En cette position de limite et de condition (ce sans quoi et en
deçà de quoi on ne peut connaître), la ressemblance
se situe du côté de l’imagination ou, plus
exactement, elle n’apparaît que par la vertu de l’imagination
et l’imagination en retour ne s’exerce qu’en
prenant appui sur elle.

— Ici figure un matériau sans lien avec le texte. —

-- ==== Sys2Proof/Certificates/Slice0/Obligations.lean ====
section
/-! DEFINITION. The statements: what each command does, what the part keeps through every step, what reset leaves. -/

open Sys2Proof Sys2Proof.Machine

/-! ### Steps, reset and the gates of the window -/

/-- A step runs the command at the front of the queue, with the rest of the queue waiting. -/
def Obligations.StepRunsFrontCommand : Prop :=
  ∀ (c : Instr) (rest : List Instr) (s : State), s.pending = c :: rest → step s = exec c { s with pending := rest }

/-- A step with no command waiting (the model's choice, logs 7 and 8): the expiries that are due enter the queue; with none
due a CLK cycle is counted, and the cycle that ends a 1 µs step takes TBDIV anew, counts the CAN holds and brings the
CAN releases and, at every 64th step, the time unit step (R79, R164). -/
def Obligations.StepWithoutCommand : Prop :=
  ∀ s : State, s.pending = [] → s.Live →
    (s.dueExpiries ≠ [] → step s = .next { s with pending := s.dueExpiries }) ∧
    (s.dueExpiries = [] → s.time.clkCount + 1 < s.time.stepLength →
      step s = .next { s with time := { s.time with clkCount := s.time.clkCount + 1 } }) ∧
    (s.dueExpiries = [] → s.time.stepLength ≤ s.time.clkCount + 1 →
      ∃ t, step s = .next t ∧
        t.time = ⟨0, s.win.tbdiv.toNat, if s.time.stepCount + 1 = 64 then 0 else s.time.stepCount + 1⟩ ∧
        (∀ p, t.port p = { s.port p with can := (s.port p).can.map fun k => min (k + 1) 2 }) ∧
        (.timeUnitStep ∈ t.pending ↔ s.time.stepCount + 1 = 64) ∧
        (∀ p, .canRelease p ∈ t.pending ↔ ∃ k, (s.port p).can = some k ∧ 1 ≤ k) ∧
        t.win = s.win ∧ t.arbiter = s.arbiter ∧ t.access = s.access ∧ t.map = s.map ∧ t.reports = s.reports ∧
        t.attn = s.attn)

/-- Power-on values that the spec gives: the eight ports (Tables 2-1 and 2-6, R65), the other blocks (Tables 6-1, 7-1, 8-2,
8-4, 9-1, 10-2, 11-5), and the time base, its counts at 0 and its first 1 µs step TBDIV's 33 cycles long (R164). -/
def Obligations.ResetValues : Prop :=
  (∀ p : PortId,
    let P := State.reset.port p
    P.state = .disabled ∧ P.queue = [] ∧ P.msgOpen = false ∧ P.skip = false ∧ P.msgDir = .inbound ∧
    P.wordsPassed = false ∧ P.endPassed = false ∧ P.resync = false ∧ P.pausePending = false ∧ P.abortPending = false ∧
    P.phase = .none ∧ P.burstStart = 0 ∧ P.repeats = 0 ∧ P.moved = 0 ∧ P.latch = none ∧ P.stallTimer = none ∧
    P.discarded = 0 ∧ P.haltEvent = false ∧ P.attachChange = false ∧ P.pauseReached = false ∧ P.window = ⟨0, 0⟩ ∧
    P.config = ⟨.normal, 16, 3, 0, 8, true, false, false, false, false⟩ ∧ P.dirLine = .inbound ∧ P.can = none) ∧
  let s := State.reset
  s.arbiter = ⟨.none, 7, 7, 0⟩ ∧ (∀ i : Fin 1024, s.map.entry i.val = ⟨⟨0, false, false, false⟩, false, .none⟩) ∧
  s.map.engine = none ∧ s.map.lastOutcome = .none ∧ s.map.fencePending = false ∧ s.map.fenceSet.isEmpty = true ∧
  s.map.waiting.isEmpty = true ∧ s.map.patchEnd = false ∧ s.map.fenceEnd = false ∧ s.map.correctedFlag = false ∧
  s.map.poisonedFlag = false ∧ s.map.corrections = 0 ∧ s.map.mapEn = 0 ∧ s.map.mapIndex = 0 ∧ s.map.patchAddr = 0 ∧
  s.reports = ⟨[], [], none, false, 1, 0⟩ ∧ (∀ c : Fin 10, s.attn.level c.val = 3) ∧ s.attn.amask = 0 ∧
  s.attn.csl = 4 ∧ s.attn.stack = [] ∧ s.attn.overflow = false ∧ s.attn.underflow = false ∧
  s.win.attnEnable = false ∧ s.win.tbdiv = 33 ∧ s.win.initBusy = true ∧ s.win.resetBusy = false ∧
  s.win.writeIgnored = false ∧ s.win.result = ⟨0, .accepted, 0⟩ ∧ s.win.stage0 = 0 ∧ s.win.stage1 = 0 ∧
  s.win.stage2 = 0 ∧ s.win.stage3 = 0 ∧ s.time = ⟨0, 33, 0⟩

/-- The state right after reset is sound. -/
def Obligations.SoundAtReset : Prop := State.reset.Sound

/-- The gates of the window, in their order: an undefined opcode is refused BAD COMMAND, busy or not; while INIT BUSY or RESET
BUSY is set every defined command but SOFT RESET is refused BUSY; a port field of 8 or more is refused BAD PORT by every
command that names a port. The value is 0 and RESULT alone changes (R5, R24, R112, R130, R166). -/
def Obligations.WindowGates : Prop :=
  ∀ s : State, s.Live →
    let refused (c : Instr) (op : BitVec 4) (why : Reason) : Prop :=
      exec c s = .next { s with win := { s.win with result := ⟨op, why, 0⟩ } }
    (∀ op : BitVec 4, Instr.wellFormed (.badCommand op) = true → refused (.badCommand op) op .badCommand) ∧
    (∀ (c : Instr) (op : BitVec 4), DefinedCommand c op → s.win.initBusy = true ∨ s.win.resetBusy = true →
      refused c op .busy) ∧
    (∀ (c : Instr) (op port : BitVec 4), NamesPort c op port → 8 ≤ port.toNat → s.Ready → refused c op .badPort)

/-- While RESET is held, no command but a RESET event takes effect: only the levels of ATT and RDY and the word on the
host bus can change (R168; the input levels are log 10's). -/
def Obligations.HeldResetTakesNothing : Prop :=
  ∀ (c : Instr) (s : State), s.win.resetHeld = true → c ≠ .powerOnReset →
    ∃ t, exec c s = .next t ∧
      (∀ p, t.port p = { s.port p with attLine := (t.port p).attLine, rdyLine := (t.port p).rdyLine }) ∧
      t.win = { s.win with hostRead := t.win.hostRead } ∧ (t.win.hostRead = s.win.hostRead ∨ t.win.hostRead = 0) ∧
      t.arbiter = s.arbiter ∧ t.access = s.access ∧ t.map = s.map ∧ t.reports = s.reports ∧ t.attn = s.attn ∧
      t.time = s.time ∧ t.pending = s.pending

/-- RESET_ASSERTED holds RESET and changes nothing else (log 10); POWER_ON_RESET leaves every block at its power-on values,
ATTACHED at the level of ATT without an attach event, the input levels kept (R43, R46, R110, R152, R161, R168). The values of
the word on the host bus, of the last exchange on the lines and of the burst items there are the model's (logs 1, 2, 27). -/
def Obligations.ResetLineTaken : Prop :=
  ∀ s : State, exec .resetAsserted s = .next { s with win := { s.win with resetHeld := true } } ∧
    ∃ t, exec .powerOnReset s = .next t ∧
    (∀ p, t.port p = { State.reset.port p with
      attached := (s.port p).attLine, attLine := (s.port p).attLine, rdyLine := (s.port p).rdyLine }) ∧
    t.win = State.reset.win ∧ t.arbiter = State.reset.arbiter ∧ t.access = none ∧ t.map = State.reset.map ∧
    t.reports = State.reset.reports ∧ t.attn = State.reset.attn ∧ t.time = State.reset.time ∧ t.pending = s.pending

/-- SOFT RESET is refused BUSY while INIT BUSY is set; otherwise every block is reset at once, the map's table and its
correction count kept. A holder of the data path keeps it, RESET BUSY set and value 1, but for a patch fetch without a
read under way (R46, R109, R113, R137, R140, R152, R161, R166, R167). That CAN, where no broken outbound message asserts it,
is deasserted at once also inside the hold of an earlier CAN event is the model's choice, log 35, and so are the values of
the word on the host bus, of the last exchange on the lines and of the burst items (logs 1, 2, 27). -/
def Obligations.SoftResetTaken : Prop :=
  ∀ s : State, s.Live →
    (s.win.initBusy = true → exec .softReset s = .next { s with win := { s.win with result := ⟨15, .busy, 0⟩ } }) ∧
    (s.win.initBusy = false →
      let held := s.arbiter.holder ≠ .none ∧ (s.arbiter.holder = .patchFetch → s.access.isSome = true)
      ∃ t, exec .softReset s = .next t ∧
        (∀ p, t.port p = { State.reset.port p with
          state := if s.arbiter.holder = .port p then .resetting else .disabled
          attached := (s.port p).attLine, attLine := (s.port p).attLine, rdyLine := (s.port p).rdyLine
          can := if ((s.port p).msgOpen = true ∨ (s.port p).skip = true) ∧ (s.port p).msgDir = .outbound ∧
              (s.port p).wordsPassed = true ∧ (s.port p).endPassed = false then some 0 else none }) ∧
        t.map = { State.reset.map with
          entries := s.map.entries, initNext := s.map.initNext, corrections := s.map.corrections } ∧
        t.reports = State.reset.reports ∧ t.attn = State.reset.attn ∧ t.time = State.reset.time ∧
        t.pending = s.pending ∧
        (held → t.arbiter = ⟨s.arbiter.holder, 7, 7, 0⟩ ∧ t.access = s.access ∧
          t.win = { State.reset.win with
            initBusy := false, resetBusy := true, result := ⟨15, .accepted, 1⟩, hostRead := s.win.hostRead }) ∧
        (¬held → t.arbiter = ⟨.none, 7, 7, 0⟩ ∧ t.access = none ∧
          t.win = { State.reset.win with
            initBusy := false, resetBusy := false, result := ⟨15, .accepted, 0⟩, hostRead := s.win.hostRead }))

/-! ### POST -/

/-- The fields of a record that POST keeps, by the KIND of the staging image (Table 1-2, Table 11-6, R1). -/
def Obligations.StagedRecordKeepsFields : Prop :=
  ∀ w : HostWindow,
    let kind := w.stage0.toNat % 8
    let length := w.stage1.toNat % 65536
    let always := w.stage0.getLsbD 7
    let urgent := w.stage0.getLsbD 8
    let cont := w.stage0.getLsbD 5
    let tag : BitVec 16 := BitVec.ofNat 16 (w.stage0.toNat / 65536)
    (kind = 1 → w.stage0.getLsbD 3 = false → stagedRecord w =
      some ⟨.move .inbound length w.stage2 (w.stage0.getLsbD 4) cont (w.stage0.getLsbD 6), always, urgent, tag⟩) ∧
    (kind = 1 → w.stage0.getLsbD 3 = true → stagedRecord w =
      some ⟨.move .outbound length w.stage2 (w.stage0.getLsbD 4) cont false, always, urgent, tag⟩) ∧
    (kind = 2 → stagedRecord w = some ⟨.fill length w.stage3 cont, always, urgent, tag⟩) ∧
    (kind = 3 → stagedRecord w = some ⟨.drain length cont (w.stage0.getLsbD 6), always, urgent, tag⟩) ∧
    (kind = 4 → stagedRecord w = some ⟨.mark, true, urgent, tag⟩) ∧
    (kind = 5 → stagedRecord w = some ⟨.patch w.stage2, always, urgent, tag⟩) ∧
    (kind = 0 ∨ 6 ≤ kind → stagedRecord w = none)

/-- POST checks 2 to 6, in order, with the raw fields of the staging image: the value is the queue length (R5, R6, R7). -/
def Obligations.PostImageRefused : Prop :=
  ∀ (port : BitVec 4) (p : PortId) (s : State), port.toNat = p.val → s.Ready →
    let kind := s.win.stage0.toNat % 8
    let length := s.win.stage1.toNat % 65536
    let address := s.win.stage2.toNat
    let lengthFits := 1 ≤ length ∧ length ≤ 16384
    let refusedWith (why : Reason) : Prop :=
      exec (.post port) s = .next { s with win := { s.win with result := ⟨1, why, (s.port p).queue.length⟩ } }
    ((s.port p).state = .resetting → refusedWith .busy) ∧
    ((s.port p).state ≠ .resetting →
      (kind = 0 ∨ 6 ≤ kind → refusedWith .badKind) ∧
      (1 ≤ kind → kind ≤ 3 → ¬lengthFits → refusedWith .badLength) ∧
      (kind = 1 → lengthFits → address % 4 ≠ 0 → refusedWith .misaligned) ∧
      (kind = 5 → address % 4 ≠ 0 → refusedWith .misaligned) ∧
      (kind = 1 → lengthFits → address % 4 = 0 → 4294967296 < address + 4 * length → refusedWith .badLength))

/-- POST checks 7 to 11, in order, for an image that passed the earlier ones (R8, R9, R10). -/
def Obligations.PostRefusedByPort : Prop :=
  ∀ (port : BitVec 4) (p : PortId) (s : State) (r : Record), port.toNat = p.val → s.Ready →
    (s.port p).state ≠ .resetting → stagedRecord s.win = some r → r.Accepted →
    let P := s.port p
    let refusedWith (why : Reason) : Prop :=
      exec (.post port) s = .next { s with win := { s.win with result := ⟨1, why, P.queue.length⟩ } }
    (r.work.isMove = true → r.work.mapped = false → P.config.mappedOnly = true → refusedWith .unmappedDenied) ∧
    (r.work = .patch r.work.address → P.config.patchPermit = false → refusedWith .patchDenied) ∧
    (P.Permits r.work →
      (∀ d, r.work.dir = none → P.TailOpenIn d → refusedWith .openMessage) ∧
      (∀ d d', r.work.dir = some d' → P.TailOpenIn d → d' ≠ d → refusedWith .directionMismatch) ∧
      (P.TailTakes r.work → P.config.queueQuota ≤ P.queue.length → refusedWith .quota))

/-- POST check 12: with every slot of the pool occupied, a POST that passes the earlier checks is refused POOL EMPTY, and
every queue is as it was (R11). -/
def Obligations.PostRefusedPoolEmpty : Prop :=
  ∀ (port : BitVec 4) (p : PortId) (s : State) (r : Record), port.toNat = p.val → s.Ready →
    (s.port p).state ≠ .resetting → stagedRecord s.win = some r → r.Accepted → (s.port p).Permits r.work →
    (s.port p).TailTakes r.work → (s.port p).queue.length < (s.port p).config.queueQuota → s.occupied = 64 →
    exec (.post port) s = .next { s with win := { s.win with result := ⟨1, .poolEmpty, (s.port p).queue.length⟩ } }

/-- POST accepted at a port that is not IDLE: the record joins the tail in stage QUEUED, RESULT shows the new queue length,
and nothing else changes (R12). -/
def Obligations.PostAccepted : Prop :=
  ∀ (port : BitVec 4) (p : PortId) (s : State) (r : Record), port.toNat = p.val → s.Ready →
    (s.port p).state ≠ .resetting → (s.port p).state ≠ .idle → stagedRecord s.win = some r → r.Accepted →
    (s.port p).Permits r.work → (s.port p).TailTakes r.work →
    (s.port p).queue.length < (s.port p).config.queueQuota → s.occupied < 64 →
    exec (.post port) s = .next
      { s.setPort p { s.port p with queue := (s.port p).queue ++ [⟨r, .queued⟩] } with
        win := { s.win with result := ⟨1, .accepted, (s.port p).queue.length + 1⟩ } }

/-- POST of a record accepted at an IDLE port: it joins the tail, and the head of the queue, the record itself where the queue
was empty, is examined (R12, R22). A data head waits while ATTACHED is clear or RESYNC is set; otherwise it becomes current,
begins or continues the message and waits for its first burst, which a FILL or DRAIN with RDY present starts at once (R19,
R20, R66, R80, R85). A PATCH record in an empty queue becomes current, and its claim is taken by a FREE engine or waits (R23,
R131). -/
def Obligations.PostToIdlePort : Prop :=
  ∀ (port : BitVec 4) (p : PortId) (s : State) (r : Record), port.toNat = p.val → s.Ready →
    (s.port p).state = .idle → stagedRecord s.win = some r → r.Accepted →
    (s.port p).Permits r.work → (s.port p).TailTakes r.work →
    (s.port p).queue.length < (s.port p).config.queueQuota → s.occupied < 64 →
    let P := s.port p
    let answers (Q : Port) (map : MapUnit) : Prop :=
      exec (.post port) s = .next
        { s.setPort p Q with win := { s.win with result := ⟨1, .accepted, P.queue.length + 1⟩ }, map := map }
    (P.skip = false ∨ s.map.fenceSet.mem p = false →
      ∀ Q, Port.TakesHead { P with queue := P.queue ++ [⟨r, .queued⟩] } Q → answers Q s.map) ∧
    (∀ a, P.queue = [] → r.work = .patch a → P.resync = false →
      (s.map.engine = none →
        answers (P.claiming r []) { s.map with engine := some (.taken (.port p) a p P.window) }) ∧
      (s.map.engine ≠ none →
        answers (P.claiming r []) { s.map with waiting := s.map.waiting.insert p }))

En effet, si on suppose dans la chaîne
ininterrompue de la représentation, des impressions, les
plus simples qui soient, et qui n’auraient pas entre elles
le moindre degré de ressemblance, il n’y aurait aucune
possibilité pour que la seconde rappelle la première,
la fasse réapparaître et autorise ainsi sa représentation
dans l’imaginaire; les impressions se succéderaient
dans la différence la plus totale si totale qu’elle
ne pourrait même pas être perçue puisque jamais
une représentation n’aurait l’occasion de se
figer sur place, d’en ressusciter une plus ancienne et de
se juxtaposer à elle pour donner lieu à une comparaison;
la mince identité nécessaire à toute différenciation
ne serait même pas donnée. Le changement perpétuel
se déroulerait sans repère dans la perpétuelle
monotonie. Mais s’il n’y avait pas dans la représentation
l’obscur pouvoir de se rendre présente à nouveau
une impression passée, aucune jamais n’apparaîtrait
comme semblable à une précédente ou dissemblable
d’elle. Ce pouvoir de rappeler implique au moins la possibilité
de faire apparaître comme quasi semblables (comme voisines
et contemporaines, comme existant presque de la même façon)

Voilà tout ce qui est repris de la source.